> **Material supplied**
_ _ _
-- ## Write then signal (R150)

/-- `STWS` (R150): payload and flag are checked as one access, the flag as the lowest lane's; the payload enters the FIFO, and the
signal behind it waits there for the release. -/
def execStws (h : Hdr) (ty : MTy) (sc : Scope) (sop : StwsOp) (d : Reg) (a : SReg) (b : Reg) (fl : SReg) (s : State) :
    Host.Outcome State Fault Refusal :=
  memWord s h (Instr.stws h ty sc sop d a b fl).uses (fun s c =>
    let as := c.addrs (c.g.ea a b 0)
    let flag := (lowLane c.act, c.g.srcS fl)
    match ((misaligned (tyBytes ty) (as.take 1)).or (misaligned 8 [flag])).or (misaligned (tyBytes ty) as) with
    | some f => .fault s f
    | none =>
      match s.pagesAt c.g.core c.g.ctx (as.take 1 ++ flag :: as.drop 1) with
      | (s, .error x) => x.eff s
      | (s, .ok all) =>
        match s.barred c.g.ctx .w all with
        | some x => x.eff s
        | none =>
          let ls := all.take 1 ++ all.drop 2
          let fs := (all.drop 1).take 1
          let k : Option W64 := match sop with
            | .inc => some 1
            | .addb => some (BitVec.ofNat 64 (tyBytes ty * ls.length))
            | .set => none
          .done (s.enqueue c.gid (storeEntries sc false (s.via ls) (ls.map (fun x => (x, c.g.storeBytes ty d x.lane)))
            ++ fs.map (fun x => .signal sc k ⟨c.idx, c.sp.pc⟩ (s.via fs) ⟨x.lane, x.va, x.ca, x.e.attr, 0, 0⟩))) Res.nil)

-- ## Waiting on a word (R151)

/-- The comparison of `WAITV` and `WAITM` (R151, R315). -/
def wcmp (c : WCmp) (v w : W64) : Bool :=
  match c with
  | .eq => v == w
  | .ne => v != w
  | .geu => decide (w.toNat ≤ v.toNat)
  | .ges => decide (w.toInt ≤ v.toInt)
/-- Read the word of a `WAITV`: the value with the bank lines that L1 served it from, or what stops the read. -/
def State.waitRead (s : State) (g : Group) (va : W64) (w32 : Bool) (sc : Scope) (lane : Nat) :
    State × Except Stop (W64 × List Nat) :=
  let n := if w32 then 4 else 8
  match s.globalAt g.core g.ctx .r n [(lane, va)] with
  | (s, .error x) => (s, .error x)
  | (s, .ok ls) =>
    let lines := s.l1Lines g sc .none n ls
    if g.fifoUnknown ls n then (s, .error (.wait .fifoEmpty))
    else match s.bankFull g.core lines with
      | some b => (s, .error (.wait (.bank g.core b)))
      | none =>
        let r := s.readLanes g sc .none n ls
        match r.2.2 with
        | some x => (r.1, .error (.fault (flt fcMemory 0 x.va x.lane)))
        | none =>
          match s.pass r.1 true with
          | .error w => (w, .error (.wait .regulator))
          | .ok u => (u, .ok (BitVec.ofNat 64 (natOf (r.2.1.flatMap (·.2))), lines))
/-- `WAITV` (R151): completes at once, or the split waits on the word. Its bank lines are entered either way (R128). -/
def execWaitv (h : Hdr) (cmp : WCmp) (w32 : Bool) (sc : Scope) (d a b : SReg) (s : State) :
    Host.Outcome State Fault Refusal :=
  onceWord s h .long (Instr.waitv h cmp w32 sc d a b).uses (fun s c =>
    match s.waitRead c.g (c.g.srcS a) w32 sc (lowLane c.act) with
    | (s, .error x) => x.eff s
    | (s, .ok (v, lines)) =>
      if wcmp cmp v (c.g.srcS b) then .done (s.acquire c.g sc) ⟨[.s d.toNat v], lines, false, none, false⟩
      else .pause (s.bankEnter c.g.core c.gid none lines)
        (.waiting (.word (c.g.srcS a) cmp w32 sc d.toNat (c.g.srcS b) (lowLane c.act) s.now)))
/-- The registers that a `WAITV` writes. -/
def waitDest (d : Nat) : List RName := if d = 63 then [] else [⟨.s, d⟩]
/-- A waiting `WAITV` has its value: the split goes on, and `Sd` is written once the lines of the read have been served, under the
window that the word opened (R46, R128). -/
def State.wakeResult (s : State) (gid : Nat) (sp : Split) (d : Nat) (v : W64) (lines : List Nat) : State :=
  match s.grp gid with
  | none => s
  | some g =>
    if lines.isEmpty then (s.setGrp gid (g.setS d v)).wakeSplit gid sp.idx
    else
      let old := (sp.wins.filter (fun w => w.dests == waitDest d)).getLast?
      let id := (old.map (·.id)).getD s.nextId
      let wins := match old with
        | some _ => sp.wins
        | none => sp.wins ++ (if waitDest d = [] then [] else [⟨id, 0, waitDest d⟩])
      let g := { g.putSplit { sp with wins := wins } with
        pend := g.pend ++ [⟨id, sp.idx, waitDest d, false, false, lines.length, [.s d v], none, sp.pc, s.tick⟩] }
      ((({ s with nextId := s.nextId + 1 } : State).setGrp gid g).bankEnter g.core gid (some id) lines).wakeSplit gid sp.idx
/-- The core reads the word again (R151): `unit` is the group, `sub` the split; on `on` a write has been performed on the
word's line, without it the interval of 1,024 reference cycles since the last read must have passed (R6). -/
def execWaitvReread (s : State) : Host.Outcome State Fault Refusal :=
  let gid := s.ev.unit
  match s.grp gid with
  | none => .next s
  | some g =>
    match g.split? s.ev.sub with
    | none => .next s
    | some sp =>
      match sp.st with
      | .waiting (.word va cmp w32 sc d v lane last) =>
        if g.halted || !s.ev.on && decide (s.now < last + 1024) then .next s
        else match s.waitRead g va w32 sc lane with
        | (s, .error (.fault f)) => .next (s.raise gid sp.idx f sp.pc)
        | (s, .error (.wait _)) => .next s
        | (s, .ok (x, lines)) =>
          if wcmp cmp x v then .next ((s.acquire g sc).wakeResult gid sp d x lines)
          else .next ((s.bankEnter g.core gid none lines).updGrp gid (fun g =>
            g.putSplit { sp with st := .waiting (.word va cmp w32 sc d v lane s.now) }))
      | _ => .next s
_ _ _
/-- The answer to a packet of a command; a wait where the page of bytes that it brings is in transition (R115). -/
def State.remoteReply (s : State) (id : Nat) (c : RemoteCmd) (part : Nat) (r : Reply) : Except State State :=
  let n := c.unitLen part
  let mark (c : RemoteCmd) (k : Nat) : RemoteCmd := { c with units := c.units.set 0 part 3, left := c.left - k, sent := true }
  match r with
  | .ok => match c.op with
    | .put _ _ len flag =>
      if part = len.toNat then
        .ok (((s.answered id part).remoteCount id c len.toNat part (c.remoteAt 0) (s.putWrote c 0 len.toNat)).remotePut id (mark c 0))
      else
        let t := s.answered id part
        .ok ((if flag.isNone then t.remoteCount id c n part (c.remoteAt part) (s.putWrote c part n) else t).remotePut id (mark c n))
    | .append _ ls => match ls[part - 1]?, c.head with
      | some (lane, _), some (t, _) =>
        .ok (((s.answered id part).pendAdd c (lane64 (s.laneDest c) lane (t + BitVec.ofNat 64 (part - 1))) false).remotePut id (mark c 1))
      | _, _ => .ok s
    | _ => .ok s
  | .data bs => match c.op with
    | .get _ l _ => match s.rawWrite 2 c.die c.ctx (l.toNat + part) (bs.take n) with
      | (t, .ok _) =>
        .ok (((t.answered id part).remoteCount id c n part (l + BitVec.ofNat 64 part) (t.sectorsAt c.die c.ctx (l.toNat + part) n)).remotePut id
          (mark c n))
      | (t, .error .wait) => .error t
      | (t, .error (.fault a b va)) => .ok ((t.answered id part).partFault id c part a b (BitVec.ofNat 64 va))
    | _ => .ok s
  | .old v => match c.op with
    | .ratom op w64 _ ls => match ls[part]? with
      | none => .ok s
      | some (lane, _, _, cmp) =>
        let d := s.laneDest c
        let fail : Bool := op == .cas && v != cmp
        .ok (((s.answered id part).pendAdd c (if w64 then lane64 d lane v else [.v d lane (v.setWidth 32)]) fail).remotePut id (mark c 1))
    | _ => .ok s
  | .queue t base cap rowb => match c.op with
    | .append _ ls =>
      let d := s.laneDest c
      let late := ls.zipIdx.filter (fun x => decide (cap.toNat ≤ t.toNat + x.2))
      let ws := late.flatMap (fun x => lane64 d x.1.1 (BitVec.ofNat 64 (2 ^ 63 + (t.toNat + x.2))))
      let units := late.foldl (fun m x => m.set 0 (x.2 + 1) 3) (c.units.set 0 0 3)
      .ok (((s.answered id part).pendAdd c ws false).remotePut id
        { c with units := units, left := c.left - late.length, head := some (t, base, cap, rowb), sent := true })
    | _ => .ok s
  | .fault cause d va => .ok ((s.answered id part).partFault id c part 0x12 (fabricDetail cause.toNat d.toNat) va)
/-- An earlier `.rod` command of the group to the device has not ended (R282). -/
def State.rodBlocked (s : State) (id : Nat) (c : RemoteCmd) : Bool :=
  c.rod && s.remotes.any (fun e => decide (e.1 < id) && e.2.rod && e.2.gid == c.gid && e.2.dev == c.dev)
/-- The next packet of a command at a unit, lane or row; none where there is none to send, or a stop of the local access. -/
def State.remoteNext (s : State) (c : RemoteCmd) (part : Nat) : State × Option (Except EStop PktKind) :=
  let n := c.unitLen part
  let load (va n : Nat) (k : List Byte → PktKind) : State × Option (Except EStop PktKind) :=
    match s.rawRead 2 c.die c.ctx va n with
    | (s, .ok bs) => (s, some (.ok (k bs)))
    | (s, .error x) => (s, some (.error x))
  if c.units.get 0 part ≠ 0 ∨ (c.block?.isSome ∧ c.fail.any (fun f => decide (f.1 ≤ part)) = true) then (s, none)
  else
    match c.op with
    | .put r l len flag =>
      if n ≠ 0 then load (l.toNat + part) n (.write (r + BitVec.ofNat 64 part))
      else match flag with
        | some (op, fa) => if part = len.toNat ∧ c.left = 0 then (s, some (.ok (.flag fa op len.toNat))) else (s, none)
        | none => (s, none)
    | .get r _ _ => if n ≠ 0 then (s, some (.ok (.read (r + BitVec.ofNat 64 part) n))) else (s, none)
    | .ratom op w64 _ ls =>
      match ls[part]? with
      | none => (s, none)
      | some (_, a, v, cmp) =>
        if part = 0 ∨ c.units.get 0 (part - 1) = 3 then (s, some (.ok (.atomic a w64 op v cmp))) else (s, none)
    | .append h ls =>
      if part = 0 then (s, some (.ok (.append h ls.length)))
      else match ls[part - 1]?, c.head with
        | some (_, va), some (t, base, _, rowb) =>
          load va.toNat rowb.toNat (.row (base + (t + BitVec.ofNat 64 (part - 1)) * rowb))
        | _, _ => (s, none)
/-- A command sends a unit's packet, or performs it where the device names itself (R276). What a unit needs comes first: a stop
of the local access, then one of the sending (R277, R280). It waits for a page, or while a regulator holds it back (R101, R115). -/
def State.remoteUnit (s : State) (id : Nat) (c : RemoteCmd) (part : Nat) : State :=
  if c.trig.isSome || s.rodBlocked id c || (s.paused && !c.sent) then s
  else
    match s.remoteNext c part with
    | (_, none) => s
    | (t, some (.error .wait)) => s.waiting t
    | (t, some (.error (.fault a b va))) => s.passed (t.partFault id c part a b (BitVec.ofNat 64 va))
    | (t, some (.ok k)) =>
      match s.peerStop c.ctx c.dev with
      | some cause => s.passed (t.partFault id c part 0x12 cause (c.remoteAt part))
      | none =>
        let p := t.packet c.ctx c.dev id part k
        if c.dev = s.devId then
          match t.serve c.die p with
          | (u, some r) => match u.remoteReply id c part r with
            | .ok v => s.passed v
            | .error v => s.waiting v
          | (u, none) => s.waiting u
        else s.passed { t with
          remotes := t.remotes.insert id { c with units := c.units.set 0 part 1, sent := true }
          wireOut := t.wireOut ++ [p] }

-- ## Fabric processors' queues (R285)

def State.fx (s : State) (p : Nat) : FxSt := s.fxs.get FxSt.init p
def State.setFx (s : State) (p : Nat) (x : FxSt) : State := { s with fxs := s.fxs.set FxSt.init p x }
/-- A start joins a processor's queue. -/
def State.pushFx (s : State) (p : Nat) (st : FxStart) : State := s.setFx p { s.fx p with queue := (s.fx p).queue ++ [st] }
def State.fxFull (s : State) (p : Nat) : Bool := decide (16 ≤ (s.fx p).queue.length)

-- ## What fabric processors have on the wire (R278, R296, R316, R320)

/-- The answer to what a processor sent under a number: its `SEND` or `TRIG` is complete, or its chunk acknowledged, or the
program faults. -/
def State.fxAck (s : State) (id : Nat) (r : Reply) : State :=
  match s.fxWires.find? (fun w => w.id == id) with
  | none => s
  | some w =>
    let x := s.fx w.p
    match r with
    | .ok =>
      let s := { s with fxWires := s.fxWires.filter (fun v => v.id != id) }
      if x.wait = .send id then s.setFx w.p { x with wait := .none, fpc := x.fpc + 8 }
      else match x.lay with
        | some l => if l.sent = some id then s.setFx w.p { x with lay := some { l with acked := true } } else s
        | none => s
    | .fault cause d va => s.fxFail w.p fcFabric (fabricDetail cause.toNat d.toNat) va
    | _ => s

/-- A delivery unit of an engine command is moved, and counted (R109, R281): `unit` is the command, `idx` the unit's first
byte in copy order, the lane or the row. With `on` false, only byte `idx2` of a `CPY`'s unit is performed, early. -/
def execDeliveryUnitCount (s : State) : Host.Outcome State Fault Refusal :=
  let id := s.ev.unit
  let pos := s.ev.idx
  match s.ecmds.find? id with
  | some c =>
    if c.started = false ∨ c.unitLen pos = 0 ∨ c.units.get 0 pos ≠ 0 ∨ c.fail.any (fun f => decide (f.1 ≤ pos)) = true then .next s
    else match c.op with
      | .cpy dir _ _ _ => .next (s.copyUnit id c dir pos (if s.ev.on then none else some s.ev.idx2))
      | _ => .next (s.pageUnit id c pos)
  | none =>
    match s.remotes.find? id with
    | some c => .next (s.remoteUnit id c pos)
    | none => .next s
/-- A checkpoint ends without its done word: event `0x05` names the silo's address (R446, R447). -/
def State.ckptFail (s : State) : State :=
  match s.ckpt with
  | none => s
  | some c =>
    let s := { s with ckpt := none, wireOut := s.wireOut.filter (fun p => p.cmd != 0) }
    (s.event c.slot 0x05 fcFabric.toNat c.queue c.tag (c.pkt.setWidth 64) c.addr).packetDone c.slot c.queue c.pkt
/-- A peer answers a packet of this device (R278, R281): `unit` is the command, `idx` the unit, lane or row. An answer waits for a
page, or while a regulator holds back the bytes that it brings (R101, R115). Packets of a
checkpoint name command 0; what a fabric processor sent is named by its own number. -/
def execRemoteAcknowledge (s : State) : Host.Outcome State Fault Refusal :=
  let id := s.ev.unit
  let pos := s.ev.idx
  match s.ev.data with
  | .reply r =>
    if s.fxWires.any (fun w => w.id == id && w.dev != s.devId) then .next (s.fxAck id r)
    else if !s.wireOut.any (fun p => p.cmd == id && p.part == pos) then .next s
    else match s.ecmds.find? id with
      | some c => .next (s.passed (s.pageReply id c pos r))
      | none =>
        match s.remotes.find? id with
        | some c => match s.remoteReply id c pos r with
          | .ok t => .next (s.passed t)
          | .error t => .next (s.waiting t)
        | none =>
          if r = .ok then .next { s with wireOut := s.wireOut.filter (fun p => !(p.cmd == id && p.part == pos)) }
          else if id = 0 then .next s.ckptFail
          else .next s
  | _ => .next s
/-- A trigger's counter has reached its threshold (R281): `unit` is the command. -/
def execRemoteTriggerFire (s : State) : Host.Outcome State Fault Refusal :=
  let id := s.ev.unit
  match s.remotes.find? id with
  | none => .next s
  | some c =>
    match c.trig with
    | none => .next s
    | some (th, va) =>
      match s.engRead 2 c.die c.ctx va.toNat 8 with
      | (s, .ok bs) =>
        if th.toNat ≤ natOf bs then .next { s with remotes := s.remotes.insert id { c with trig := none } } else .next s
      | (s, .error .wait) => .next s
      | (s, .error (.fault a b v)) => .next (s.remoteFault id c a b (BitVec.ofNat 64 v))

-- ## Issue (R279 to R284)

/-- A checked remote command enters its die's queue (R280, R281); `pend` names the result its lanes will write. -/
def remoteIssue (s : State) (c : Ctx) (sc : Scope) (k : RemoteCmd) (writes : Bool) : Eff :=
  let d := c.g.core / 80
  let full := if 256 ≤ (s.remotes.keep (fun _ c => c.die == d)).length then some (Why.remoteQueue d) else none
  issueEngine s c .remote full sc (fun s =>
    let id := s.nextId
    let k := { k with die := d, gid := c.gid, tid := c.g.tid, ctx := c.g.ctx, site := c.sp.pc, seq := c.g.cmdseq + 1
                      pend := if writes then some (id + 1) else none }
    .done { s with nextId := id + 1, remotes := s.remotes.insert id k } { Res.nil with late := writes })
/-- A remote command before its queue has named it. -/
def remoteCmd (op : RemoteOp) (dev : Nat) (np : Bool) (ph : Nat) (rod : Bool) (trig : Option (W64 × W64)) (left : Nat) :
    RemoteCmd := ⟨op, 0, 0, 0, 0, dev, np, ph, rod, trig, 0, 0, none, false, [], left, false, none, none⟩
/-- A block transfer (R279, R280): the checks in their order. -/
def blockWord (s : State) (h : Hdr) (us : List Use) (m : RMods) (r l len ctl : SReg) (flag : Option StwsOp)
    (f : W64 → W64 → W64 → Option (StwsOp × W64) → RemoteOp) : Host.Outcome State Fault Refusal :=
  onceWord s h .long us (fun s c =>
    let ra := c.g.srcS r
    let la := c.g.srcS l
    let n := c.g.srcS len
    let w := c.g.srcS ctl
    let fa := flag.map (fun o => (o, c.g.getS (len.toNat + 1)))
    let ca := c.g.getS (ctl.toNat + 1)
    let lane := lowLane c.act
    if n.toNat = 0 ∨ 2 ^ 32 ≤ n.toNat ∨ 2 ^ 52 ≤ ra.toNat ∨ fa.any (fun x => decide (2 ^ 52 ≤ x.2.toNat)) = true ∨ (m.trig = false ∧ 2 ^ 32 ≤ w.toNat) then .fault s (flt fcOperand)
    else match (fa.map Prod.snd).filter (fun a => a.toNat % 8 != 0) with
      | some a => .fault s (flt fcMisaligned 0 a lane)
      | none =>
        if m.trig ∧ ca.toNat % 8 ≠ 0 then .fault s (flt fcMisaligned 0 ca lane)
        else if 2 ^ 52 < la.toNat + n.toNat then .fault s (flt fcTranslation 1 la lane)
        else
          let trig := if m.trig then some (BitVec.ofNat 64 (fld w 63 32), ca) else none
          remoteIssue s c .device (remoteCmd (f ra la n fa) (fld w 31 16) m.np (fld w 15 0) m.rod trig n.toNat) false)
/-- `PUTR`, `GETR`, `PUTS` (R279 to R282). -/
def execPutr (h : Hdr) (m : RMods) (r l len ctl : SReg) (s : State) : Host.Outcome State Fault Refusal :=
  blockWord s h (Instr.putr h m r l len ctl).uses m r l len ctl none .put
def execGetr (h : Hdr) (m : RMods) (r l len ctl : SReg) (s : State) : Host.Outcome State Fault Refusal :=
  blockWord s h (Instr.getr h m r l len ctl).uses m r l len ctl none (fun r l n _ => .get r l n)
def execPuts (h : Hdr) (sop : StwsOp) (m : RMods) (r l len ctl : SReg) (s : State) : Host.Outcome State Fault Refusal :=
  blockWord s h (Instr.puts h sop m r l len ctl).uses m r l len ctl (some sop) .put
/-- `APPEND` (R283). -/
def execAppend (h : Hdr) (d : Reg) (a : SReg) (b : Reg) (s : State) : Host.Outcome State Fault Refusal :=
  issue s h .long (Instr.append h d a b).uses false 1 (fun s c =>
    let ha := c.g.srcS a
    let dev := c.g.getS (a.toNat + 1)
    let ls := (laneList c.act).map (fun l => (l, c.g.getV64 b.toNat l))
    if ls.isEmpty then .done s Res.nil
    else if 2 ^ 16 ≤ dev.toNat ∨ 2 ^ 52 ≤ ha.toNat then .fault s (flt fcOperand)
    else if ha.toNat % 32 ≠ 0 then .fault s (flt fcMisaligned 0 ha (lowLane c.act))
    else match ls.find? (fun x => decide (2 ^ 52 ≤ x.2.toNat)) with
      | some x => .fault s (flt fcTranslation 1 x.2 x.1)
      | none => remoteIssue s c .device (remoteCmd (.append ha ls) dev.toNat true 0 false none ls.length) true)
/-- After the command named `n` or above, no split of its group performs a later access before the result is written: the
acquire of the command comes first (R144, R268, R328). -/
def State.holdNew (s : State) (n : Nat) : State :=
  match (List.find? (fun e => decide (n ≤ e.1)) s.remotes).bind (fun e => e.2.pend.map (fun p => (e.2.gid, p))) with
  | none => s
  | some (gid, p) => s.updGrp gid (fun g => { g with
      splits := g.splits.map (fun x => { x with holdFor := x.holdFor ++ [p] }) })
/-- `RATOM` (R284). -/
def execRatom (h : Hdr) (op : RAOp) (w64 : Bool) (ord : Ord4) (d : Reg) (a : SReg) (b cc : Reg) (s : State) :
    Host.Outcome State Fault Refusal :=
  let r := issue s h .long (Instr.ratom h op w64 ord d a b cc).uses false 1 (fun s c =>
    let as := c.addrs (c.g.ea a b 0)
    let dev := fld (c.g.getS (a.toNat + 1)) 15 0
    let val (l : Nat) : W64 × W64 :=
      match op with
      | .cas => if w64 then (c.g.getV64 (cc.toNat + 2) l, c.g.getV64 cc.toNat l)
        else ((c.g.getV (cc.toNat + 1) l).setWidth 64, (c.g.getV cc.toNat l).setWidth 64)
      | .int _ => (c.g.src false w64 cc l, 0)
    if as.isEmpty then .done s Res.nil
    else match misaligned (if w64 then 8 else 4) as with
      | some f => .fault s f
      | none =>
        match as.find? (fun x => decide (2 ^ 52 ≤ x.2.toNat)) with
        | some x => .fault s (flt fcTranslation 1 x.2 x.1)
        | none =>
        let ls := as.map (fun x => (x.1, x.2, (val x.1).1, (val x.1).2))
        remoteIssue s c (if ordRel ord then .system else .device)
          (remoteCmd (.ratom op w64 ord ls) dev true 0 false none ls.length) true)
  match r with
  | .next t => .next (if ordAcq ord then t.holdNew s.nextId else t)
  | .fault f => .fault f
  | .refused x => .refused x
_ _ _
> **Work order**
Using the data above, show each line where "ofNat" occurs.

> **Reply**
            | .addb => some (BitVec.ofNat 64 (tyBytes ty * ls.length))
          | .ok u => (u, .ok (BitVec.ofNat 64 (natOf (r.2.1.flatMap (·.2))), lines))
        .ok (((s.answered id part).pendAdd c (lane64 (s.laneDest c) lane (t + BitVec.ofNat 64 (part - 1))) false).remotePut id (mark c 1))
        .ok (((t.answered id part).remoteCount id c n part (l + BitVec.ofNat 64 part) (t.sectorsAt c.die c.ctx (l.toNat + part) n)).remotePut id
      | (t, .error (.fault a b va)) => .ok ((t.answered id part).partFault id c part a b (BitVec.ofNat 64 va))
      let ws := late.flatMap (fun x => lane64 d x.1.1 (BitVec.ofNat 64 (2 ^ 63 + (t.toNat + x.2))))
      if n ≠ 0 then load (l.toNat + part) n (.write (r + BitVec.ofNat 64 part))
    | .get r _ _ => if n ≠ 0 then (s, some (.ok (.read (r + BitVec.ofNat 64 part) n))) else (s, none)
          load va.toNat rowb.toNat (.row (base + (t + BitVec.ofNat 64 (part - 1)) * rowb))
    | (t, some (.error (.fault a b va))) => s.passed (t.partFault id c part a b (BitVec.ofNat 64 va))
      | (s, .error (.fault a b v)) => .next (s.remoteFault id c a b (BitVec.ofNat 64 v))
          let trig := if m.trig then some (BitVec.ofNat 64 (fld w 63 32), ca) else none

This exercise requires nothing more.